Transforming a renowned book into an edge-of-the-seat thriller for cine-goers is a craft only a handful of directors seem to have mastered. Over the years, many books were meticulously studied, painstakingly worked upon and scrupulously transformed into films. While some transcended imagination and impacted audiences in a profounder manner than the books themselves, a few others tanked at the box office and tapered off into oblivion.

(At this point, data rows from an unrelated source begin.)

-- ==== Sys2Proof/Machine/AgreeOps.lean ====
section
/-! DEFINITION. Machine/AgreeOps.lean: input agreement, completion masks, votes, mirroring and the transfer set
(14_replica_group, R334 to R340, R349). -/

namespace Sys2Proof.Machine

/-! ## Input deltas (R334) -/

/-- Whether an SID's content is the ACTIVE's alone: MD offload, runtime, ENGINE 2 tasks (R335). -/
def activeOnly (g : ConfImage) (r : SigRec) : Bool :=
  r.writer == 0x41 || r.writer == 0x50 ||
  (match taskRec g r.writer.toNat with
   | some t => t.engine == 2
   | none => false)

/-- Whether an SID is agreed (R335). -/
def agreedSid (g : ConfImage) (r : SigRec) : Bool := r.writer == 0x40 || r.writer == 0x42 || r.writer == 0x44 || activeOnly g r

/-- Whether a staged write waits for agreement rather than being committed by its own member. -/
def isAgreed (g : ConfImage) (sid : Sid) : Bool :=
  match sigRec g sid with
  | some r => agreedSid g r
  | none => false

/-- The content of a PIM word given by a list of values. -/
def wordBytes (sigs : List PubSig) (w : Nat) : List Byte :=
  let here := sigs.filter (fun x => decide (x.off / 32 = w) || decide ((if x.off < 0x400000 then x.off + 32 else x.off + tySize x.ty) / 32 = w))
  (List.range 32).map (fun i => pubByte { ver := 0, sigs := here } (32 * w + i))

/-- A signal's content as its writer last gave it, with the quality code and SIMULATED bit. -/
def dynSig (r : SigRec) (d : SigDyn) : PubSig :=
  { sid := r.sid, off := r.pimOffset, ty := r.t, v := ⟨d.val, mkQ d.code false d.sim false false⟩ }

/-- The agreed signals of an image as the dynamic table holds them. -/
def agreedNow (s : State) : List PubSig :=
  (s.ci.act.sigs.filter (agreedSid s.ci.act)).map (fun r => dynSig r ((dynOf s.pim r.sid).getD (freshDyn r)))

/-- The newest own write of a SID in a list. -/
def lastEnt (l : List StgEnt) (sid : Sid) : Option StgEnt := (l.filter (fun e => e.sid == sid)).getLast?

/-- The content with the member's own receptions over it. -/
def withOwn (l : List StgEnt) (sigs : List PubSig) : List PubSig :=
  sigs.map (fun x => match lastEnt l x.sid with
    | some e => { x with v := ⟨e.val, mkQ e.code false e.sim false false⟩ }
    | none => x)

/-- The PIM words of a list of SIDs in ascending order. -/
def wordsOf (g : ConfImage) (sids : List Sid) : List Nat :=
  sortBy (fun a b => decide (a ≤ b)) ((sids.flatMap (fun sid => match sigRec g sid with
    | some r => sigWords r
    | none => [])).eraseDups)

/-- The word entry of a word, `wr` saying that a write with a value has come: without its bytes when the content is unchanged
(R334). -/
def wordEnt (old new : List PubSig) (wr : List Nat) (w : Nat) : DeltaEnt :=
  let b := wordBytes new w
  if wordBytes old w = b then .word (wr.contains w) true w [] else .word (wr.contains w) false w b

/-- The longest prefix of word entries that fits a number of bytes. -/
def fitEnts : Nat → List DeltaEnt → List DeltaEnt
  | _, [] => []
  | n, e :: es => if e.size ≤ n then e :: fitEnts (n - e.size) es else []

/-- The word of a word entry. -/
def DeltaEnt.wordNo : DeltaEnt → Option Nat
  | .word _ _ w _ => some w
  | _ => none

/-- The completion mask of the instances that end at this boundary (R334). -/
def complMask (l : List Instance) : Reg32 :=
  l.foldl (fun m i => if i.complete && !i.broken && decide (i.task < 32) then setBit m i.task else m) 0

/-- The MIRRORED signals with their content in the dynamic table. -/
def mirroredNow (s : State) : List (Sid × Word × BitVec 4) :=
  (s.ci.act.sigs.filter (·.mirrored)).map (fun r =>
    let d := (dynOf s.pim r.sid).getD (freshDyn r)
    (r.sid, d.val, d.code))

/-- The own delta of boundary k: written words, doorbells, the completion mask, the ACTIVE's marks and topology counters. Words
beyond 12,288 bytes are deferred in ascending order, a signal whole, and counted (R334). -/
def buildDelta (s : State) : State :=
  let g := s.ci.act
  let act := s.grp.role == .active || !s.grp.formed
  let mine := (s.grp.held.filter (fun h => (lastEnt s.grp.ownWrites h.sid).isNone)) ++
    s.grp.ownWrites.filter (fun e => act || (match sigRec g e.sid with
      | some r => !activeOnly g r
      | none => false))
  let sids := (mine.map (·.sid)).eraseDups
  let old := agreedNow s
  let new := withOwn mine old
  let fixed : List DeltaEnt := s.grp.ownBells.map (fun x => .bell x.1 x.2) ++ [.mask (complMask s.grp.ended)] ++
    (if s.grp.role = .active then s.grp.ownMarks.map .mark ++ [.topo s.eth.etbTopo s.eth.opTopo] ++
      (if s.grp.warmAt = some s.cyc.mcc then [.restart (mirroredNow s)] else []) else [])
  let wr := wordsOf g (((mine.filter (fun e => !e.keep)).map (·.sid)).eraseDups)
  let all := (wordsOf g sids).map (wordEnt old new wr)
  let fit := fitEnts (12288 - deltaSize fixed) all
  let kept := fit.filterMap DeltaEnt.wordNo
  let late := sids.filter (fun sid => (wordsOf g [sid]).any (fun w => !kept.contains w))
  let sent := (wordsOf g (sids.filter (fun x => !late.contains x))).map (wordEnt old new wr)
  let cut := all.length - sent.length
  let s1 := { s with
    pim := { s.pim with staging := s.pim.staging ++
      (mine.filter (fun e => late.contains e.sid)).map (fun e => { e with target := e.target + 1 }) }
    grp := { s.grp with
      ownDelta := sent ++ fixed, ownWrites := mine.filter (fun e => !late.contains e.sid), held := [], ownBells := [], ownMarks := []
      deferred := satAdd s.grp.deferred cut } }
  if 0 < cut then
    (if s.grp.overDelta then suppress s1 srcGrp (cRefused .refusedCapacity)
     else record { s1 with grp := { s1.grp with overDelta := true } } .warning srcGrp (cRefused .refusedCapacity) cut)
  else s1

/-- Entries cut into frames of at most 1,024 bytes (R325). -/
def frameCut : Nat → List DeltaEnt → List DeltaEnt → List (List DeltaEnt)
  | _, acc, [] => if acc.isEmpty then [] else [acc.reverse]
  | n, acc, e :: es =>
    if n + e.size ≤ 1024 then frameCut (n + e.size) (e :: acc) es else acc.reverse :: frameCut e.size [e] es

/-- The own delta sent to both peers, DELTA_END last (R334, R335). -/
def sendDelta (s : State) : State :=
  let fs := frameCut 0 [] s.grp.ownDelta
  let s1 := fs.foldl (fun s f => sendPeers s (.delta f)) s
  let s2 := sendPeers s1 (.deltaEnd s.grp.ownDelta.length fs.length)
  let n := deltaSize s.grp.ownDelta
  modBr (modBr (pmuCount s2 12 0x304 (2 * (n / 8))) .left (fun b => { b with deltaTx := n })) .right (fun b => { b with deltaTx := n })

/-! ## Agreement (R335) -/

/-- A member's report of a SID: value, primary code with the SIMULATED bit, written state. -/
structure Report where
  val : Word
  q : Byte
  written : Bool
  deriving DecidableEq, Repr

/-- The word entry of a list of entries. -/
def findWord (es : List DeltaEnt) (w : Nat) : Option (Bool × Bool × List Byte) :=
  es.findSome? (fun e => match e with
    | .word wr same x b => if x = w then some (wr, same, b) else none
    | _ => none)

/-- A member's report of a signal out of its entries; without an entry the content of I_{k-1}, not written (R335). -/
def reportOf (es : List DeltaEnt) (r : SigRec) (old : SigVal) : Report :=
  match findWord es (r.pimOffset / 32) with
  | none => ⟨old.val, old.q, false⟩
  | some (wr, same, b) =>
    let v := if same then old.val else BitVec.ofNat 64 (leNat ((b.drop (r.pimOffset % 32)).take (tySize r.t)))
    let q := match findWord es (qualOff r / 32) with
      | some (_, false, c) => nthD c (qualOff r % 32) 0
      | _ => old.q
    ⟨v, q, wr⟩

/-- The report that more than half of a list gives. -/
def majority [DecidableEq α] (l : List α) : Option α := l.find? (fun x => decide (l.length < 2 * (l.filter (· == x)).length))

/-- The deltas that count at boundary k: the own one and each peer's whose DELTA_END for k with its entry and frame counts has
come (R335). -/
def deltasAt (s : State) (k : Mcc) : List (Nat × List DeltaEnt) :=
  (ownPos s, s.grp.ownDelta) ::
  [GLink.left, .right].filterMap (fun l =>
    let p := s.grp.peer l
    if p.deltaMcc = k ∧ p.deltaEnd = some (p.delta.length, p.frames) then some (peerPos s l, p.delta) else none)

/-- Whether the module agrees with a group that has formed: its own one, or the one whose transfer set it has asked for (R349 step 3). -/
def withGroup (s : State) : Bool := s.grp.formed || s.grp.xferAsked

/-- The members whose reports count: the voting ones, before formation every matched one. -/
def countsIn (s : State) (pos : Nat) : Bool :=
  if withGroup s then (roleAt s.grp.roles pos).voting
  else pos == ownPos s || ((matchedHb s).any (fun h => h.position == pos && h.mcc == s.cyc.mcc))

/-- The agreed content of one signal: the majority's report, or the ACTIVE's alone, or that of I_{k-1}; the second component says
that no majority was found (R335). -/
def agreeOne (s : State) (ds : List (Nat × List DeltaEnt)) (r : SigRec) (old : SigVal) : Report × Bool :=
  let counted := ds.filter (fun d => countsIn s d.1)
  let keep : Report := ⟨old.val, old.q, false⟩
  let ofActive : Report := match ds.find? (fun d => d.1 == activePos s) with
    | some d => reportOf d.2 r old
    | none => keep
  if activeOnly s.ci.act r then (if withGroup s then ofActive else keep, false)
  else match majority (counted.map (fun d => reportOf d.2 r old)) with
    | some x => (x, false)
    | none => (if s.grp.noMajSids.contains r.sid then ofActive else keep, true)

/-- The agreed content of a signal put into the image of boundary k; a written one ends the substitution where tasks run, and the INVALID of a
memory error, as an own write does (R210, R220, R335). -/
def putAgreed (p : Pim) (k : Mcc) (unsub : Bool) (sid : Sid) (x : Report) : Pim :=
  p.modDyn sid (fun d =>
    if x.written then { d with val := x.val, code := qNorm (qCode x.q), sim := bit x.q 5, last := some k, wroteNow := true
                               subst := d.subst && !unsub, bad := false }
    else { d with val := x.val, code := qNorm (qCode x.q), sim := bit x.q 5 })

/-- The median of the counted members' doorbell counts; of two the lower (R335). -/
def medianBell (l : List Nat) : Nat :=
  let o := sortBy (fun a b => decide (a ≤ b)) l
  if o.length = 3 then nthD o 1 0 else o.headD 0

/-- A member's doorbell count for a SID. -/
def bellOf (es : List DeltaEnt) (sid : Sid) : Nat :=
  (es.findSome? (fun e => match e with
    | .bell x n => if x = sid then some n else none
    | _ => none)).getD 0

/-- The agreed doorbells (R335). -/
def agreeBells (s : State) (ds : List (Nat × List DeltaEnt)) : List (Sid × Nat) :=
  let cs := ds.filter (fun d => countsIn s d.1)
  let sids := (cs.flatMap (fun d => d.2.filterMap (fun e => match e with
    | .bell x _ => some x
    | _ => none))).eraseDups
  sids.map (fun sid => (sid, medianBell (cs.map (fun d => bellOf d.2 sid))))

/-- The probation time starts again (R349, R350). -/
def restartProbation (s : State) : State :=
  if s.grp.role = .probation then { s with grp := { s.grp with probLeft := s.ci.act.group.probationS, probWait := s.grp.probWait.filter (· != ownPos s) } } else s

/-- Members newly in input minority: a WARNING record naming each, IN_MINORITY, and the SID marked from the next boundary
(R335). -/
def inputMinority (s : State) (l : List (Nat × Sid)) : State :=
  l.foldl (fun s (pos, sid) =>
    let s1 := { s with grp := { s.grp with
      inMinority := satInc s.grp.inMinority
      minorityNext := if s.grp.minorityNext.contains sid then s.grp.minorityNext else sid :: s.grp.minorityNext } }
    let s2 := record s1 .warning srcGrp (cFault 0) sid.toNat (beBytes 1 pos)
    if pos = ownPos s then restartProbation s2 else s2) s

/-- The ACTIVE's restart values of the MIRRORED signals taken at the boundary of a START_WARM (R340). -/
def takeRestart (s : State) (k : Mcc) (ds : List (Nat × List DeltaEnt)) : State :=
  let l : List (Sid × Word × BitVec 4) := match ds.find? (fun d => d.1 == activePos s) with
    | some d => (d.2.findSome? (fun e => match e with
      | DeltaEnt.restart l => some l
      | _ => none)).getD []
    | none => []
  if s.grp.warmAt = some k then
    { s with pim := l.foldl (fun (p : Pim) (x : Sid × Word × BitVec 4) => p.modDyn x.1 (fun d => { d with val := x.2.1, code := x.2.2 })) s.pim
             grp := { s.grp with warmAt := none } }
  else s

/-- The INFO record of topology counters that the agreement changes on a member (R271, R335). -/
def topoNote (was s : State) : State :=
  if was.eth.etbTopo = s.eth.etbTopo ∧ was.eth.opTopo = s.eth.opTopo then s
  else record s .info Port.ecnA.src (cChange 9) 0 (beBytes 4 s.eth.etbTopo.toNat)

Of course, there exists no hard and fast rule that every book that’s a best-seller must be a blockbuster when converted into a movie, however, in the light of another renowned book ‘Victoria and Abdul’ converted into a major movie for the viewing pleasure of global audiences, the time seems only appropriate to take a peek at the successes and failures of the books that are transformed into movies!
Victoria and Abdul
‘Victoria and Abdul’ written by Shrabani Basu makes for an engrossing read as it offers a different and never-before witnessed aspects of the then Empress of India – Queen Victoria. One shouldn’t be misled into assuming it to be fictional narrative since it’s a reliable, documented source, correlating with the Indian history. The book delves deeper into the emotional characteristics of the queen and her immeasurable affection for Abdul Karim. The friendship between the two blossoms as Karim, who hails from Agra, India, arrives in England to wait at the tables on the occasion of the Queen’s golden jubilee celebrations. Slowly he becomes her personal assistant and her teacher or Munshi as they call, instructing her in Urdu and Indian affairs.
The movie ‘Victoria and Abdul’ captures this essence in obdurate features. Judi Dench, who dons the role of Queen Victoria, plays the character forcefully, while Ali Fazal, who slips into the shoes of Abdul Karim, complements in his own subtle manner. The story is about an Indian who comes to play a crucial role in Queen’s life and in the affairs of the empire and how the royalty of the household is uncomfortable with the whole issue, sparking a near-revolt in the imperial family circle. At times, this Stephen Frears' film seems lost as there isn’t much drama to be unwrapped neither are there any livid intellectual discussions between the two that are worth engrossing the mind. The book to a good extent stands as a formidable piece over the movie.
One amongst the most celebrated movies ‘The Godfather’ was initially a crime novel, scripted by the Italian-American author, Mario Puzo. When ‘The Godfather’ hit the stands in the late 60s, it stood on New York Times Best Seller list for 67 weeks and sold nine million copies. Based on the fictional story of a mafia don "Don Vito Corleone" and his family, the book became an unprecedented success for its intricate detail of the mechanisms of the syndicate and portrayal of "Don Corleone" as mafia demi-god.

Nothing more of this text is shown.